Теперь, чем бы она ни занималась, ходила на рынок, поливала в саду цветы, готовила обед, принимала подарки от незнакомцев, стирала, убирала, Аврора повторяла, как заклинание: “Пусть все остается таким, как всегда, но наполнится новым смыслом! Неизменный порядок под надзором всевышних! Обыденным бдением взятый в полон небожитель! Восторг!”.
Поклонники поклонниками, но своим долгом считала Аврора поддерживать в доме порядок. Дом укрепляется ежедневной заботой. День пропустишь, и вот уже невесть откуда выросшие груды мусора, грязное белье, пыль занавесила зеркала, трещины поползли по стенам, запахло плесенью, обнаглевшие мухи летают стаями. Недоглядишь за Настей, и уже какие-то гадкие фигурки, слепленные из желтой глины, выстраиваются на подоконнике, платье рвется, дынные косточки щиплют в постели, девочка просыпается ночью с криком: “Мамочка!”, и плачет, плачет…
“Ну успокойся, приснилось что-нибудь?”
“Он опять приходил”.
“Кто?”
“Он”.
В доме нужен глаз да глаз. Непорядок тянет непризнанных призраков. Все свободное время она вытирала пыль, мыла полы, застирывала, подметала. И тем усерднее, чем настойчивее звучал голос, внушающий: “Утопленница, будь пленницей…”. Единственная комната в доме, куда она не заходила, был кабинет мужа. После того, как там появились чучела, она окончательно потеряла интерес и к мужу, и к его науке. Если она и отдавалась в доме проходимцам, то делала это так, чтобы не оставлять следов. Ревность слепа. Чем сильнее, чем пристальнее Успенский ревновал Аврору, тем легче ей было уходить от его подозрений. Он ревновал ее к созданиям своего воображения, но создания его воображения не были теми, с кем она ему изменяла.
Аврора была из тех женщин, которые в гневе кричат: “Я что тебе — гигиена?” и тяготятся своим именем, сокрушаются, что у них только одно имя, данное при рождении для того, чтобы украсить собой могильную плиту: они бы хотели каждый день зваться по-новому. Сегодня — Долорес, завтра — Аделаида. Она была из тех женщин, которые… Но почему Успенский упрямо сводил ее к определенному типу женщин, подводя под общий знаменатель и не признавая в ней ничего неповторимого? Не иначе, принадлежность Авроры к широкой категории женщин возбуждала его столь сильно, что он готов был пойти на любую фальсификацию, воспользоваться самым подлым средством, лишь бы удержать ее, не дав распасться в руках ловкого шулера на колоду атласных мастей.

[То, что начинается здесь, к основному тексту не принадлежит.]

-- ==== Sys2Proof/Laws/State.lean ====
section
/-! SUPPORT. What each update of the state leaves as it was: one lemma per field per update. -/

namespace Sys2Proof.Machine.State

variable (s : State)

/-! wr changes regs only. -/

@[simp] theorem wr_pending (p o : Nat) (v : W32) : (s.wr p o v).pending = s.pending := rfl
@[simp] theorem wr_pairRead (p o : Nat) (v : W32) : (s.wr p o v).pairRead = s.pairRead := rfl
@[simp] theorem wr_pairWrite (p o : Nat) (v : W32) : (s.wr p o v).pairWrite = s.pairWrite := rfl
@[simp] theorem wr_tide (p o : Nat) (v : W32) : (s.wr p o v).tide = s.tide := rfl
@[simp] theorem wr_landing (p o : Nat) (v : W32) : (s.wr p o v).landing = s.landing := rfl
@[simp] theorem wr_held (p o : Nat) (v : W32) : (s.wr p o v).held = s.held := rfl
@[simp] theorem wr_fullBlocks (p o : Nat) (v : W32) : (s.wr p o v).fullBlocks = s.fullBlocks := rfl
@[simp] theorem wr_sealCtr (p o : Nat) (v : W32) : (s.wr p o v).sealCtr = s.sealCtr := rfl
@[simp] theorem wr_cores (p o : Nat) (v : W32) : (s.wr p o v).cores = s.cores := rfl
@[simp] theorem wr_links (p o : Nat) (v : W32) : (s.wr p o v).links = s.links := rfl
@[simp] theorem wr_ports (p o : Nat) (v : W32) : (s.wr p o v).ports = s.ports := rfl
@[simp] theorem wr_routeWait (p o : Nat) (v : W32) : (s.wr p o v).routeWait = s.routeWait := rfl
@[simp] theorem wr_noRouted (p o : Nat) (v : W32) : (s.wr p o v).noRouted = s.noRouted := rfl
@[simp] theorem wr_applyWaits (p o : Nat) (v : W32) : (s.wr p o v).applyWaits = s.applyWaits := rfl
@[simp] theorem wr_ferries (p o : Nat) (v : W32) : (s.wr p o v).ferries = s.ferries := rfl
@[simp] theorem wr_groups (p o : Nat) (v : W32) : (s.wr p o v).groups = s.groups := rfl
@[simp] theorem wr_objects (p o : Nat) (v : W32) : (s.wr p o v).objects = s.objects := rfl
@[simp] theorem wr_tierQ (p o : Nat) (v : W32) : (s.wr p o v).tierQ = s.tierQ := rfl
@[simp] theorem wr_tierMoves (p o : Nat) (v : W32) : (s.wr p o v).tierMoves = s.tierMoves := rfl
@[simp] theorem wr_indexes (p o : Nat) (v : W32) : (s.wr p o v).indexes = s.indexes := rfl
@[simp] theorem wr_engines (p o : Nat) (v : W32) : (s.wr p o v).engines = s.engines := rfl
@[simp] theorem wr_berths (p o : Nat) (v : W32) : (s.wr p o v).berths = s.berths := rfl
@[simp] theorem wr_boot (p o : Nat) (v : W32) : (s.wr p o v).boot = s.boot := rfl
@[simp] theorem wr_partCmd (p o : Nat) (v : W32) : (s.wr p o v).partCmd = s.partCmd := rfl
@[simp] theorem wr_powerSlots (p o : Nat) (v : W32) : (s.wr p o v).powerSlots = s.powerSlots := rfl
@[simp] theorem wr_transition (p o : Nat) (v : W32) : (s.wr p o v).transition = s.transition := rfl
@[simp] theorem wr_critAt (p o : Nat) (v : W32) : (s.wr p o v).critAt = s.critAt := rfl
@[simp] theorem wr_bar4 (p o : Nat) (v : W32) : (s.wr p o v).bar4 = s.bar4 := rfl
@[simp] theorem wr_pba (p o : Nat) (v : W32) : (s.wr p o v).pba = s.pba := rfl
@[simp] theorem wr_fmask (p o : Nat) (v : W32) : (s.wr p o v).fmask = s.fmask := rfl
@[simp] theorem wr_pend (p o : Nat) (v : W32) : (s.wr p o v).pend = s.pend := rfl
@[simp] theorem wr_busMaster (p o : Nat) (v : W32) : (s.wr p o v).busMaster = s.busMaster := rfl
@[simp] theorem wr_log (p o : Nat) (v : W32) : (s.wr p o v).log = s.log := rfl
@[simp] theorem wr_responding (p o : Nat) (v : W32) : (s.wr p o v).responding = s.responding := rfl
@[simp] theorem wr_hostKey (p o : Nat) (v : W32) : (s.wr p o v).hostKey = s.hostKey := rfl
@[simp] theorem wr_drawn (p o : Nat) (v : W32) : (s.wr p o v).drawn = s.drawn := rfl
@[simp] theorem wr_doe (p o : Nat) (v : W32) : (s.wr p o v).doe = s.doe := rfl
@[simp] theorem wr_doeBuf (p o : Nat) (v : W32) : (s.wr p o v).doeBuf = s.doeBuf := rfl
@[simp] theorem wr_alert (p o : Nat) (v : W32) : (s.wr p o v).alert = s.alert := rfl
@[simp] theorem wr_i3cDyn (p o : Nat) (v : W32) : (s.wr p o v).i3cDyn = s.i3cDyn := rfl
@[simp] theorem wr_i3cOff (p o : Nat) (v : W32) : (s.wr p o v).i3cOff = s.i3cOff := rfl
@[simp] theorem wr_i3cIbi (p o : Nat) (v : W32) : (s.wr p o v).i3cIbi = s.i3cIbi := rfl
@[simp] theorem wr_tapIr (p o : Nat) (v : W32) : (s.wr p o v).tapIr = s.tapIr := rfl
@[simp] theorem wr_cells (p o : Nat) (v : W32) : (s.wr p o v).cells = s.cells := rfl
@[simp] theorem wr_mem (p o : Nat) (v : W32) : (s.wr p o v).mem = s.mem := rfl
@[simp] theorem wr_poison (p o : Nat) (v : W32) : (s.wr p o v).poison = s.poison := rfl
@[simp] theorem wr_blurred (p o : Nat) (v : W32) : (s.wr p o v).blurred = s.blurred := rfl
@[simp] theorem wr_image (p o : Nat) (v : W32) : (s.wr p o v).image = s.image := rfl
@[simp] theorem wr_flash (p o : Nat) (v : W32) : (s.wr p o v).flash = s.flash := rfl
@[simp] theorem wr_withheld (p o : Nat) (v : W32) : (s.wr p o v).withheld = s.withheld := rfl
@[simp] theorem wr_out (p o : Nat) (v : W32) : (s.wr p o v).out = s.out := rfl
@[simp] theorem wr_fresh (p o : Nat) (v : W32) : (s.wr p o v).fresh = s.fresh := rfl

/-! wrN changes regs only. -/

@[simp] theorem wrN_pending (p o v : Nat) : (s.wrN p o v).pending = s.pending := rfl
@[simp] theorem wrN_pairRead (p o v : Nat) : (s.wrN p o v).pairRead = s.pairRead := rfl
@[simp] theorem wrN_pairWrite (p o v : Nat) : (s.wrN p o v).pairWrite = s.pairWrite := rfl
@[simp] theorem wrN_tide (p o v : Nat) : (s.wrN p o v).tide = s.tide := rfl
@[simp] theorem wrN_landing (p o v : Nat) : (s.wrN p o v).landing = s.landing := rfl
@[simp] theorem wrN_held (p o v : Nat) : (s.wrN p o v).held = s.held := rfl
@[simp] theorem wrN_fullBlocks (p o v : Nat) : (s.wrN p o v).fullBlocks = s.fullBlocks := rfl
@[simp] theorem wrN_sealCtr (p o v : Nat) : (s.wrN p o v).sealCtr = s.sealCtr := rfl
@[simp] theorem wrN_cores (p o v : Nat) : (s.wrN p o v).cores = s.cores := rfl
@[simp] theorem wrN_links (p o v : Nat) : (s.wrN p o v).links = s.links := rfl
@[simp] theorem wrN_ports (p o v : Nat) : (s.wrN p o v).ports = s.ports := rfl
@[simp] theorem wrN_routeWait (p o v : Nat) : (s.wrN p o v).routeWait = s.routeWait := rfl
@[simp] theorem wrN_noRouted (p o v : Nat) : (s.wrN p o v).noRouted = s.noRouted := rfl
@[simp] theorem wrN_applyWaits (p o v : Nat) : (s.wrN p o v).applyWaits = s.applyWaits := rfl
@[simp] theorem wrN_ferries (p o v : Nat) : (s.wrN p o v).ferries = s.ferries := rfl
@[simp] theorem wrN_groups (p o v : Nat) : (s.wrN p o v).groups = s.groups := rfl
@[simp] theorem wrN_objects (p o v : Nat) : (s.wrN p o v).objects = s.objects := rfl
@[simp] theorem wrN_tierQ (p o v : Nat) : (s.wrN p o v).tierQ = s.tierQ := rfl
@[simp] theorem wrN_tierMoves (p o v : Nat) : (s.wrN p o v).tierMoves = s.tierMoves := rfl
@[simp] theorem wrN_indexes (p o v : Nat) : (s.wrN p o v).indexes = s.indexes := rfl
@[simp] theorem wrN_engines (p o v : Nat) : (s.wrN p o v).engines = s.engines := rfl
@[simp] theorem wrN_berths (p o v : Nat) : (s.wrN p o v).berths = s.berths := rfl
@[simp] theorem wrN_boot (p o v : Nat) : (s.wrN p o v).boot = s.boot := rfl
@[simp] theorem wrN_partCmd (p o v : Nat) : (s.wrN p o v).partCmd = s.partCmd := rfl
@[simp] theorem wrN_powerSlots (p o v : Nat) : (s.wrN p o v).powerSlots = s.powerSlots := rfl
@[simp] theorem wrN_transition (p o v : Nat) : (s.wrN p o v).transition = s.transition := rfl
@[simp] theorem wrN_critAt (p o v : Nat) : (s.wrN p o v).critAt = s.critAt := rfl
@[simp] theorem wrN_bar4 (p o v : Nat) : (s.wrN p o v).bar4 = s.bar4 := rfl
@[simp] theorem wrN_pba (p o v : Nat) : (s.wrN p o v).pba = s.pba := rfl
@[simp] theorem wrN_fmask (p o v : Nat) : (s.wrN p o v).fmask = s.fmask := rfl
@[simp] theorem wrN_pend (p o v : Nat) : (s.wrN p o v).pend = s.pend := rfl
@[simp] theorem wrN_busMaster (p o v : Nat) : (s.wrN p o v).busMaster = s.busMaster := rfl
@[simp] theorem wrN_log (p o v : Nat) : (s.wrN p o v).log = s.log := rfl
@[simp] theorem wrN_responding (p o v : Nat) : (s.wrN p o v).responding = s.responding := rfl
@[simp] theorem wrN_hostKey (p o v : Nat) : (s.wrN p o v).hostKey = s.hostKey := rfl
@[simp] theorem wrN_drawn (p o v : Nat) : (s.wrN p o v).drawn = s.drawn := rfl
@[simp] theorem wrN_doe (p o v : Nat) : (s.wrN p o v).doe = s.doe := rfl
@[simp] theorem wrN_doeBuf (p o v : Nat) : (s.wrN p o v).doeBuf = s.doeBuf := rfl
@[simp] theorem wrN_alert (p o v : Nat) : (s.wrN p o v).alert = s.alert := rfl
@[simp] theorem wrN_i3cDyn (p o v : Nat) : (s.wrN p o v).i3cDyn = s.i3cDyn := rfl
@[simp] theorem wrN_i3cOff (p o v : Nat) : (s.wrN p o v).i3cOff = s.i3cOff := rfl
@[simp] theorem wrN_i3cIbi (p o v : Nat) : (s.wrN p o v).i3cIbi = s.i3cIbi := rfl
@[simp] theorem wrN_tapIr (p o v : Nat) : (s.wrN p o v).tapIr = s.tapIr := rfl
@[simp] theorem wrN_cells (p o v : Nat) : (s.wrN p o v).cells = s.cells := rfl
@[simp] theorem wrN_mem (p o v : Nat) : (s.wrN p o v).mem = s.mem := rfl
@[simp] theorem wrN_poison (p o v : Nat) : (s.wrN p o v).poison = s.poison := rfl
@[simp] theorem wrN_blurred (p o v : Nat) : (s.wrN p o v).blurred = s.blurred := rfl
@[simp] theorem wrN_image (p o v : Nat) : (s.wrN p o v).image = s.image := rfl
@[simp] theorem wrN_flash (p o v : Nat) : (s.wrN p o v).flash = s.flash := rfl
@[simp] theorem wrN_withheld (p o v : Nat) : (s.wrN p o v).withheld = s.withheld := rfl
@[simp] theorem wrN_out (p o v : Nat) : (s.wrN p o v).out = s.out := rfl
@[simp] theorem wrN_fresh (p o v : Nat) : (s.wrN p o v).fresh = s.fresh := rfl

Женившись, Успенский осмелился утверждать, что именно он был безвестным героем, спасшим Аврору от смерти в морской пучине. Эта ложь, пусть сказанная из лучших побуждений, навсегда испортила их и без того натянутые отношения. Он посягнул на святое! Он дерзнул присвоить мгновение ее наивысшего счастья! Как он посмел пойти на столь откровенный подлог? Ведь знал, что жена ему не поверит, и все же упрямо продолжал утверждать, что именно он вытащил безжизненное тело на берег. Аврора заявила, что, будь он и вправду тем человеком, она никогда бы не вышла за него замуж: “Я бы не смогла спать с человеком, который спас мне жизнь! Это противоестественно!”. Смирившись, Успенский никогда больше не заговаривал на эту тему, но тема, однажды возникнув, связав их взаимным непониманием, продолжала напоминать о себе. Ее отказ поверить в его ложь служил для него веским доказательством того, что она его не любит, что он для нее ничего не значит. Она же восприняла его ложь как вызов, как злую, мстительную выходку. Да, она признавала, что недостаточно к нему внимательна, пренебрегает супружескими обязанностями, отстраняет не только днем, но и ночью, говоря: “Пожалуйста, не сегодня, я не в настроении”. И все же… Аврора не считала это достаточным основанием, чтобы вот так бессовестно, бессердечно вводить ее в заблуждение.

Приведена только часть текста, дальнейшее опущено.